-- ==== Sys2Proof/Word.lean ====
section
/-! DEFINITION. The two word types of the block: a byte of frame memory (20_memory R60, 00_scope R13) and a
register or command word (10_state R20, 30_encoding R90). -/

namespace Sys2Proof

/-- A byte of frame memory, and a colour sample: an unsigned number 0 .. 255 (00_scope R13). -/
abbrev Byte := BitVec 8

/-- A register or a command word: 32 bits, unsigned (10_state R20, R24; 30_encoding R90). -/
abbrev Word := BitVec 32

end Sys2Proof
end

◆ **WHAT YOU NEED TO DO**
Copy the entries exactly as they appear.

◆ **ANSWER FOR THE TASK**
-- ==== Sys2Proof/Word.lean ====
section
/-! DEFINITION. The two word types of the block: a byte of frame memory (20_memory R60, 00_scope R13) and a
register or command word (10_state R20, 30_encoding R90). -/

namespace Sys2Proof

/-- A byte of frame memory, and a colour sample: an unsigned number 0 .. 255 (00_scope R13). -/
abbrev Byte := BitVec 8

/-- A register or a command word: 32 bits, unsigned (10_state R20, R24; 30_encoding R90). -/
abbrev Word := BitVec 32

end Sys2Proof
end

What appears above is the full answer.